Information shown.
· · · ·

/-- R12, R13, R15: an offered frame that is no ECHO, on a lane whose egress is settled. -/
theorem offer_spec (f : Octets) (L : Lane) (s : State) (hs : Settled s) (hk : oct f 0 ≠ FrameKind.echo.code)
    (hl : 9 ≤ f.length) :
    let t := offer f L s
    Offered f s.now (s.forwarder L) (t.forwarder L) ∧
    SendTime f s.now (s.forwarder L) (s.clock.sendLeft.get L) (t.clock.sendLeft.get L) ∧
    t.forwarder L.other = s.forwarder L.other ∧
    t.clock.sendLeft.get L.other = s.clock.sendLeft.get L.other ∧
    t.clock = { s.clock with sendLeft := t.clock.sendLeft } ∧ Touches [.lanes, .clock] s t := by
  have hLo : L.other ≠ L := by cases L <;> decide
  intro t
  cases he : (s.forwarder L).egress with
  | idle =>
    obtain ⟨htr, hlo⟩ := hs L he
    let s1 := s.modForwarder L fun l => { l with localQ := l.localQ ++ [f] }
    have ht : t = grant L s1 := by
      show offer f L s = _
      simp [offer, hlo, Config.localCapacity, s1]
    have hf1 : s1.forwarder L = { s.forwarder L with localQ := [f] } := by simp [s1, hlo]
    have hn : nextFrame (s1.forwarder L) = some (true, f, { s.forwarder L with localQ := [] }) := by
      cases hu : isUrgent f
      · rw [hf1]
        have := nextFrame_ordinary { s.forwarder L with localQ := [f] } f [] (by simp [hu]) htr rfl
        simpa using this
      · rw [hf1]
        have := nextFrame_urgent { s.forwarder L with localQ := [f] } [] [] f rfl (by simp) hu
        simpa using this
    have hi : (s1.forwarder L).egress = .idle := by rw [hf1]; exact he
    have hc := grant_clock L s1 true f _ hi hn
    have hg := grant_forwarder L s1 true f _ hi hn
    have hz : ({ s.forwarder L with localQ := [] } : Forwarder) = s.forwarder L := by
      rw [← hlo]
    have hT : Touches [.lanes, .clock] s1 (grant L s1) := by
      refine grant_touches_lanes L s1 fun g rest h => ?_
      rw [hn] at h
      simp only [Option.some.injEq, Prod.mk.injEq] at h
      rw [← h.2.1, stamped_kind _ _ hl]
      exact hk
    refine ⟨?_, ?_, ?_, ?_, ?_, ?_⟩
    · unfold Offered
      rw [if_pos he, ht, hg, hz]; rfl
    · unfold SendTime
      rw [if_pos he, ht, hc]; simp; rfl
    · rw [ht, grant_other _ _ _ hLo]
      exact State.forwarder_modForwarder_other _ _ _ _ hLo
    · rw [ht, hc]
      exact PerLane.get_set_other _ _ _ _ hLo
    · rw [ht, hc]; rfl
    · rw [ht]
      exact ((modForwarder_touches s L _).mono (by decide)).trans hT
  | sending g =>
    by_cases hc : (s.forwarder L).localQ.length < Config.localCapacity
    · have ht : t = s.modForwarder L fun l => { l with localQ := l.localQ ++ [f] } := by
        show offer f L s = _
        rw [offer, if_pos hc]
        exact grant_sending L _ g (by simp [he])
      refine ⟨?_, ?_, ?_, ?_, ?_, ?_⟩
      · have hc' : (s.forwarder L).localQ.length < 12 := hc
        simp [Offered, he, hc', ht]
      · simp [SendTime, he, ht]
      · rw [ht]; exact State.forwarder_modForwarder_other _ _ _ _ hLo
      · rw [ht]; rfl
      · rw [ht]; rfl
      · rw [ht]; exact (modForwarder_touches _ _ _).mono (by decide)
    · cases hd : (if isUrgent f then dropNewestOrdinary (s.forwarder L).localQ else none) with
      | some rest =>
        have ht : t = s.modForwarder L fun l =>
            { l with localQ := rest ++ [f], counts := { l.counts with localDrops := bump l.counts.localDrops } } := by
          show offer f L s = _
          rw [offer, if_neg hc, hd]
          exact grant_sending L _ g (by simp [he])
        cases hu : isUrgent f
        · simp [hu] at hd
        rw [hu, if_pos rfl] at hd
        obtain ⟨older, o, newer, h1, h2, h3, h4⟩ := dropNewestOrdinary_eq_some hd
        refine ⟨?_, ?_, ?_, ?_, ?_, ?_⟩
        · unfold Offered
          rw [if_neg (by simp [he]), if_neg (show ¬(s.forwarder L).localQ.length < 12 from hc), if_pos ⟨hu, o, by simp [h1], h2⟩]
          exact ⟨older, o, newer, h1, h2, h3, by rw [ht]; simp [h4]⟩
        · simp [SendTime, he, ht]
        · rw [ht]; exact State.forwarder_modForwarder_other _ _ _ _ hLo
        · rw [ht]; rfl
        · rw [ht]; rfl
        · rw [ht]; exact (modForwarder_touches _ _ _).mono (by decide)
      | none =>
        have ht : t = s.countLane L fun c => { c with localDrops := bump c.localDrops } := by
          show offer f L s = _
          rw [offer, if_neg hc, hd]
        have hn : ¬(isUrgent f = true ∧ ∃ g ∈ (s.forwarder L).localQ, isUrgent g = false) := by
          rintro ⟨hu, x, hx, hx'⟩
          rw [hu, if_pos rfl, dropNewestOrdinary_eq_none_iff] at hd
          simp [hd x hx] at hx'
        refine ⟨?_, ?_, ?_, ?_, ?_, ?_⟩
        · unfold Offered
          rw [if_neg (by simp [he]), if_neg (show ¬(s.forwarder L).localQ.length < 12 from hc), if_neg hn, ht]
          simp [State.countLane]
        · simp [SendTime, he, ht]
        · rw [ht]; exact State.forwarder_modForwarder_other _ _ _ _ hLo
        · rw [ht]; rfl
        · rw [ht]; rfl
        · rw [ht]; exact (countLane_touches _ _ _).mono (by decide)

· · · ·

Return all of the data above exactly, leaving out no line.

/-- R12, R13, R15: an offered frame that is no ECHO, on a lane whose egress is settled. -/
theorem offer_spec (f : Octets) (L : Lane) (s : State) (hs : Settled s) (hk : oct f 0 ≠ FrameKind.echo.code)
    (hl : 9 ≤ f.length) :
    let t := offer f L s
    Offered f s.now (s.forwarder L) (t.forwarder L) ∧
    SendTime f s.now (s.forwarder L) (s.clock.sendLeft.get L) (t.clock.sendLeft.get L) ∧
    t.forwarder L.other = s.forwarder L.other ∧
    t.clock.sendLeft.get L.other = s.clock.sendLeft.get L.other ∧
    t.clock = { s.clock with sendLeft := t.clock.sendLeft } ∧ Touches [.lanes, .clock] s t := by
  have hLo : L.other ≠ L := by cases L <;> decide
  intro t
  cases he : (s.forwarder L).egress with
  | idle =>
    obtain ⟨htr, hlo⟩ := hs L he
    let s1 := s.modForwarder L fun l => { l with localQ := l.localQ ++ [f] }
    have ht : t = grant L s1 := by
      show offer f L s = _
      simp [offer, hlo, Config.localCapacity, s1]
    have hf1 : s1.forwarder L = { s.forwarder L with localQ := [f] } := by simp [s1, hlo]
    have hn : nextFrame (s1.forwarder L) = some (true, f, { s.forwarder L with localQ := [] }) := by
      cases hu : isUrgent f
      · rw [hf1]
        have := nextFrame_ordinary { s.forwarder L with localQ := [f] } f [] (by simp [hu]) htr rfl
        simpa using this
      · rw [hf1]
        have := nextFrame_urgent { s.forwarder L with localQ := [f] } [] [] f rfl (by simp) hu
        simpa using this
    have hi : (s1.forwarder L).egress = .idle := by rw [hf1]; exact he
    have hc := grant_clock L s1 true f _ hi hn
    have hg := grant_forwarder L s1 true f _ hi hn
    have hz : ({ s.forwarder L with localQ := [] } : Forwarder) = s.forwarder L := by
      rw [← hlo]
    have hT : Touches [.lanes, .clock] s1 (grant L s1) := by
      refine grant_touches_lanes L s1 fun g rest h => ?_
      rw [hn] at h
      simp only [Option.some.injEq, Prod.mk.injEq] at h
      rw [← h.2.1, stamped_kind _ _ hl]
      exact hk
    refine ⟨?_, ?_, ?_, ?_, ?_, ?_⟩
    · unfold Offered
      rw [if_pos he, ht, hg, hz]; rfl
    · unfold SendTime
      rw [if_pos he, ht, hc]; simp; rfl
    · rw [ht, grant_other _ _ _ hLo]
      exact State.forwarder_modForwarder_other _ _ _ _ hLo
    · rw [ht, hc]
      exact PerLane.get_set_other _ _ _ _ hLo
    · rw [ht, hc]; rfl
    · rw [ht]
      exact ((modForwarder_touches s L _).mono (by decide)).trans hT
  | sending g =>
    by_cases hc : (s.forwarder L).localQ.length < Config.localCapacity
    · have ht : t = s.modForwarder L fun l => { l with localQ := l.localQ ++ [f] } := by
        show offer f L s = _
        rw [offer, if_pos hc]
        exact grant_sending L _ g (by simp [he])
      refine ⟨?_, ?_, ?_, ?_, ?_, ?_⟩
      · have hc' : (s.forwarder L).localQ.length < 12 := hc
        simp [Offered, he, hc', ht]
      · simp [SendTime, he, ht]
      · rw [ht]; exact State.forwarder_modForwarder_other _ _ _ _ hLo
      · rw [ht]; rfl
      · rw [ht]; rfl
      · rw [ht]; exact (modForwarder_touches _ _ _).mono (by decide)
    · cases hd : (if isUrgent f then dropNewestOrdinary (s.forwarder L).localQ else none) with
      | some rest =>
        have ht : t = s.modForwarder L fun l =>
            { l with localQ := rest ++ [f], counts := { l.counts with localDrops := bump l.counts.localDrops } } := by
          show offer f L s = _
          rw [offer, if_neg hc, hd]
          exact grant_sending L _ g (by simp [he])
        cases hu : isUrgent f
        · simp [hu] at hd
        rw [hu, if_pos rfl] at hd
        obtain ⟨older, o, newer, h1, h2, h3, h4⟩ := dropNewestOrdinary_eq_some hd
        refine ⟨?_, ?_, ?_, ?_, ?_, ?_⟩
        · unfold Offered
          rw [if_neg (by simp [he]), if_neg (show ¬(s.forwarder L).localQ.length < 12 from hc), if_pos ⟨hu, o, by simp [h1], h2⟩]
          exact ⟨older, o, newer, h1, h2, h3, by rw [ht]; simp [h4]⟩
        · simp [SendTime, he, ht]
        · rw [ht]; exact State.forwarder_modForwarder_other _ _ _ _ hLo
        · rw [ht]; rfl
        · rw [ht]; rfl
        · rw [ht]; exact (modForwarder_touches _ _ _).mono (by decide)
      | none =>
        have ht : t = s.countLane L fun c => { c with localDrops := bump c.localDrops } := by
          show offer f L s = _
          rw [offer, if_neg hc, hd]
        have hn : ¬(isUrgent f = true ∧ ∃ g ∈ (s.forwarder L).localQ, isUrgent g = false) := by
          rintro ⟨hu, x, hx, hx'⟩
          rw [hu, if_pos rfl, dropNewestOrdinary_eq_none_iff] at hd
          simp [hd x hx] at hx'
        refine ⟨?_, ?_, ?_, ?_, ?_, ?_⟩
        · unfold Offered
          rw [if_neg (by simp [he]), if_neg (show ¬(s.forwarder L).localQ.length < 12 from hc), if_neg hn, ht]
          simp [State.countLane]
        · simp [SendTime, he, ht]
        · rw [ht]; exact State.forwarder_modForwarder_other _ _ _ _ hLo
        · rw [ht]; rfl
        · rw [ht]; rfl
        · rw [ht]; exact (countLane_touches _ _ _).mono (by decide)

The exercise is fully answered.